Exercise – Write out, from the entries below, exactly the lines that run between the lines holding "(.brev (w.extractLsb' 20 6) (w.extractLsb' 14 6))" and "(.sextW (w.extractLsb' 20 6) (w.extractLsb' 14 6))", inclusive, and stop there.

[Saved data entries]
——

-- ==== Sys2Proof/Decode.lean ====
section
/-! DEFINITION. The decoder of a syllable and its encoder (R23, R28 to R37), written from Tables 1-1 and 1-4 to 1-7. The decoder is total:
MAJ 30 and every unassigned minor code is an illegal instruction, a reserved modifier of MAJ 24 to 29 is an illegal encoding, and every
other word is an instruction, whether or not its fields hold reserved values (Instr.wellFormed says that). -/

namespace Sys2Proof

/-- What a syllable is (Table 1-3, without its bundle). -/
inductive Decoded where
  | instr (i : Instr)
  | illegalInstr
  | illegalEnc
  deriving DecidableEq, Repr

/-- Bits 30:26 of a syllable (R23). -/
def fMaj (w : Syllable) : BitVec 5 := w.extractLsb' 26 5

/-- Bit 31 of a syllable (R23). -/
def fChain (w : Syllable) : Bool := w.getLsbD 31

/-- A syllable of the R format of Table 1-1, chain bit clear. -/
def encR (maj : BitVec 5) (d : BitVec 6) (a : BitVec 6) (b : BitVec 6) (fn : BitVec 8) : Syllable :=
  0#1 ++ maj ++ d ++ a ++ b ++ fn

/-- A syllable of the I format of Table 1-1, chain bit clear. -/
def encI (maj : BitVec 5) (d : BitVec 6) (a : BitVec 6) (fn : BitVec 2) (imm : BitVec 12) : Syllable :=
  0#1 ++ maj ++ d ++ a ++ fn ++ imm

/-- A syllable of the U format of Table 1-1, chain bit clear. -/
def encU (maj : BitVec 5) (d : BitVec 6) (imm : BitVec 20) : Syllable :=
  0#1 ++ maj ++ d ++ imm

/-- A syllable of the B format of Table 1-1, chain bit clear. -/
def encB (maj : BitVec 5) (p : BitVec 4) (n : BitVec 1) (off : BitVec 21) : Syllable :=
  0#1 ++ maj ++ p ++ n ++ off

/-- A syllable of the J format of Table 1-1, chain bit clear. -/
def encJ (maj : BitVec 5) (d : BitVec 6) (off : BitVec 20) : Syllable :=
  0#1 ++ maj ++ d ++ off

/-- A syllable of the C format of Table 1-1, chain bit clear. -/
def encC (maj : BitVec 5) (pd : BitVec 4) (k : BitVec 4) (a : BitVec 6) (b : BitVec 6) (m : BitVec 2) (r : BitVec 4) : Syllable :=
  0#1 ++ maj ++ pd ++ k ++ a ++ b ++ m ++ r

/-- A syllable of the CI format of Table 1-1, chain bit clear. -/
def encCI (maj : BitVec 5) (pd : BitVec 4) (k : BitVec 4) (a : BitVec 6) (imm : BitVec 12) : Syllable :=
  0#1 ++ maj ++ pd ++ k ++ a ++ imm

/-- A syllable of the M format of Table 1-1, chain bit clear. -/
def encM (maj : BitVec 5) (d : BitVec 6) (a : BitVec 6) (off : BitVec 8) (w : BitVec 2) (q : BitVec 1) (sc : BitVec 3) : Syllable :=
  0#1 ++ maj ++ d ++ a ++ off ++ w ++ q ++ sc

/-- A syllable of the A format of Table 1-1, chain bit clear. -/
def encA (maj : BitVec 5) (d : BitVec 6) (a : BitVec 6) (b : BitVec 6) (op : BitVec 3) (ord : BitVec 2) (sc : BitVec 3) : Syllable :=
  0#1 ++ maj ++ d ++ a ++ b ++ op ++ ord ++ sc

/-- A syllable of the V format of Table 1-1, chain bit clear. -/
def encV (maj : BitVec 5) (d : BitVec 6) (a : BitVec 6) (b : BitVec 6) (pg : BitVec 4) (fn : BitVec 4) : Syllable :=
  0#1 ++ maj ++ d ++ a ++ b ++ pg ++ fn

/-- A syllable of the VI format of Table 1-1, chain bit clear. -/
def encVI (maj : BitVec 5) (d : BitVec 6) (a : BitVec 6) (fn : BitVec 4) (imm : BitVec 10) : Syllable :=
  0#1 ++ maj ++ d ++ a ++ fn ++ imm

/-- A syllable of the VC format of Table 1-1, chain bit clear. -/
def encVC (maj : BitVec 5) (d : BitVec 6) (a : BitVec 6) (ty : BitVec 4) (pol : BitVec 8) (rm : BitVec 2) : Syllable :=
  0#1 ++ maj ++ d ++ a ++ ty ++ pol ++ rm

/-- A syllable of the L format of Table 1-1, chain bit clear. -/
def encL (maj : BitVec 5) (cnt : BitVec 6) (body : BitVec 6) (stages : BitVec 4) (rot : BitVec 1) (imm : BitVec 9) : Syllable :=
  0#1 ++ maj ++ cnt ++ body ++ stages ++ rot ++ imm

/-- A syllable of the X format of Table 1-1, chain bit clear. -/
def encX (maj : BitVec 5) (a : BitVec 6) (b : BitVec 6) (c : BitVec 6) (fn : BitVec 8) : Syllable :=
  0#1 ++ maj ++ a ++ b ++ c ++ fn

/-- A syllable of the XI format of Table 1-1, chain bit clear. -/
def encXI (maj : BitVec 5) (a : BitVec 6) (imm : BitVec 12) (fn : BitVec 8) : Syllable :=
  0#1 ++ maj ++ a ++ imm ++ fn

/-- A syllable of the K format of Table 1-1, chain bit clear. -/
def encK (maj : BitVec 5) (k : BitVec 18) (fn : BitVec 8) : Syllable :=
  0#1 ++ maj ++ k ++ fn

/-- MAJ 0 SYS (Tables 1-5 to 1-7). -/
def decodeSys (w : Syllable) : Decoded :=
  match fld w 0 8 with
  | 0 => .instr (.nop)
  | 1 => .instr (.yield)
  | 2 => .instr (.exit)
  | 3 => .instr (.trap (w.extractLsb' 14 6))
  | 4 => .instr (.rtt)
  | 5 => .instr (.mfc (w.extractLsb' 20 6) (w.extractLsb' 8 12))
  | 6 => .instr (.mtc (w.extractLsb' 20 6) (w.extractLsb' 8 12))
  | 7 => .instr (.brk (w.extractLsb' 8 18))
  | 8 => .instr (.rdcyc (w.extractLsb' 20 6))
  | 9 => .instr (.rdtime (w.extractLsb' 20 6))
  | 10 => .instr (.shape (w.extractLsb' 8 11))
  | _ => .illegalInstr

/-- MAJ 1 ALU (Tables 1-5 to 1-7). -/
def decodeAlu (w : Syllable) : Decoded :=
  match fld w 0 8 with
  | 0 => .instr (.add (w.extractLsb' 20 6) (w.extractLsb' 14 6) (w.extractLsb' 8 6))
  | 1 => .instr (.sub (w.extractLsb' 20 6) (w.extractLsb' 14 6) (w.extractLsb' 8 6))
  | 2 => .instr (.addw (w.extractLsb' 20 6) (w.extractLsb' 14 6) (w.extractLsb' 8 6))
  | 3 => .instr (.subw (w.extractLsb' 20 6) (w.extractLsb' 14 6) (w.extractLsb' 8 6))
  | 4 => .instr (.adds (w.extractLsb' 20 6) (w.extractLsb' 14 6) (w.extractLsb' 8 6))
  | 5 => .instr (.subs (w.extractLsb' 20 6) (w.extractLsb' 14 6) (w.extractLsb' 8 6))
  | 6 => .instr (.sh1add (w.extractLsb' 20 6) (w.extractLsb' 14 6) (w.extractLsb' 8 6))
  | 7 => .instr (.sh2add (w.extractLsb' 20 6) (w.extractLsb' 14 6) (w.extractLsb' 8 6))
  | 8 => .instr (.sh3add (w.extractLsb' 20 6) (w.extractLsb' 14 6) (w.extractLsb' 8 6))
  | 16 => .instr (.mul (w.extractLsb' 20 6) (w.extractLsb' 14 6) (w.extractLsb' 8 6))
  | 17 => .instr (.mulh (w.extractLsb' 20 6) (w.extractLsb' 14 6) (w.extractLsb' 8 6))
  | 18 => .instr (.mulhu (w.extractLsb' 20 6) (w.extractLsb' 14 6) (w.extractLsb' 8 6))
  | 19 => .instr (.mulw (w.extractLsb' 20 6) (w.extractLsb' 14 6) (w.extractLsb' 8 6))
  | 20 => .instr (.div (w.extractLsb' 20 6) (w.extractLsb' 14 6) (w.extractLsb' 8 6))
  | 21 => .instr (.divu (w.extractLsb' 20 6) (w.extractLsb' 14 6) (w.extractLsb' 8 6))
  | 22 => .instr (.rem (w.extractLsb' 20 6) (w.extractLsb' 14 6) (w.extractLsb' 8 6))
  | 23 => .instr (.remu (w.extractLsb' 20 6) (w.extractLsb' 14 6) (w.extractLsb' 8 6))
  | 32 => .instr (.and (w.extractLsb' 20 6) (w.extractLsb' 14 6) (w.extractLsb' 8 6))
  | 33 => .instr (.or (w.extractLsb' 20 6) (w.extractLsb' 14 6) (w.extractLsb' 8 6))
  | 34 => .instr (.xor (w.extractLsb' 20 6) (w.extractLsb' 14 6) (w.extractLsb' 8 6))
  | 35 => .instr (.andn (w.extractLsb' 20 6) (w.extractLsb' 14 6) (w.extractLsb' 8 6))
  | 36 => .instr (.orn (w.extractLsb' 20 6) (w.extractLsb' 14 6) (w.extractLsb' 8 6))
  | 37 => .instr (.xnor (w.extractLsb' 20 6) (w.extractLsb' 14 6) (w.extractLsb' 8 6))
  | 40 => .instr (.shl (w.extractLsb' 20 6) (w.extractLsb' 14 6) (w.extractLsb' 8 6))
  | 41 => .instr (.shr (w.extractLsb' 20 6) (w.extractLsb' 14 6) (w.extractLsb' 8 6))
  | 42 => .instr (.sar (w.extractLsb' 20 6) (w.extractLsb' 14 6) (w.extractLsb' 8 6))
  | 43 => .instr (.rol (w.extractLsb' 20 6) (w.extractLsb' 14 6) (w.extractLsb' 8 6))
  | 44 => .instr (.ror (w.extractLsb' 20 6) (w.extractLsb' 14 6) (w.extractLsb' 8 6))
  | 48 => .instr (.min (w.extractLsb' 20 6) (w.extractLsb' 14 6) (w.extractLsb' 8 6))
  | 49 => .instr (.max (w.extractLsb' 20 6) (w.extractLsb' 14 6) (w.extractLsb' 8 6))
  | 50 => .instr (.minu (w.extractLsb' 20 6) (w.extractLsb' 14 6) (w.extractLsb' 8 6))
  | 51 => .instr (.maxu (w.extractLsb' 20 6) (w.extractLsb' 14 6) (w.extractLsb' 8 6))
  | 64 | 65 | 66 | 67 | 68 | 69 | 70 | 71 | 72 | 73 | 74 | 75 | 76 | 77 | 78 | 79 => .instr (.sel (w.extractLsb' 20 6) (w.extractLsb' 14 6) (w.extractLsb' 8 6) (w.extractLsb' 0 4))
  | 80 | 81 | 82 | 83 => .instr (.clz (w.extractLsb' 20 6) (w.extractLsb' 14 6) (w.extractLsb' 0 2))
  | 84 | 85 | 86 | 87 => .instr (.ffs (w.extractLsb' 20 6) (w.extractLsb' 14 6) (w.extractLsb' 0 2))
  | 88 | 89 | 90 | 91 => .instr (.popc (w.extractLsb' 20 6) (w.extractLsb' 14 6) (w.extractLsb' 0 2))
  | 92 => .instr (.brev (w.extractLsb' 20 6) (w.extractLsb' 14 6))
  | 93 => .instr (.bswap (w.extractLsb' 20 6) (w.extractLsb' 14 6))
  | 96 => .instr (.sextB (w.extractLsb' 20 6) (w.extractLsb' 14 6))
  | 97 => .instr (.sextH (w.extractLsb' 20 6) (w.extractLsb' 14 6))
  | 98 => .instr (.sextW (w.extractLsb' 20 6) (w.extractLsb' 14 6))
  | 100 => .instr (.zextB (w.extractLsb' 20 6) (w.extractLsb' 14 6))
  | 101 => .instr (.zextH (w.extractLsb' 20 6) (w.extractLsb' 14 6))
  | 102 => .instr (.zextW (w.extractLsb' 20 6) (w.extractLsb' 14 6))
  | 104 => .instr (.bset (w.extractLsb' 20 6) (w.extractLsb' 14 6) (w.extractLsb' 8 6))
  | 105 => .instr (.bclr (w.extractLsb' 20 6) (w.extractLsb' 14 6) (w.extractLsb' 8 6))
  | 106 => .instr (.binv (w.extractLsb' 20 6) (w.extractLsb' 14 6) (w.extractLsb' 8 6))
  | 107 => .instr (.bext (w.extractLsb' 20 6) (w.extractLsb' 14 6) (w.extractLsb' 8 6))
  | 112 => .instr (.bfx (w.extractLsb' 20 6) (w.extractLsb' 14 6) (w.extractLsb' 8 6))
  | 113 => .instr (.bfxu (w.extractLsb' 20 6) (w.extractLsb' 14 6) (w.extractLsb' 8 6))
  | 114 => .instr (.bfi (w.extractLsb' 20 6) (w.extractLsb' 14 6) (w.extractLsb' 8 6))
  | _ => .illegalInstr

——

Task result –
  | 92 => .instr (.brev (w.extractLsb' 20 6) (w.extractLsb' 14 6))
  | 93 => .instr (.bswap (w.extractLsb' 20 6) (w.extractLsb' 14 6))
  | 96 => .instr (.sextB (w.extractLsb' 20 6) (w.extractLsb' 14 6))
  | 97 => .instr (.sextH (w.extractLsb' 20 6) (w.extractLsb' 14 6))
  | 98 => .instr (.sextW (w.extractLsb' 20 6) (w.extractLsb' 14 6))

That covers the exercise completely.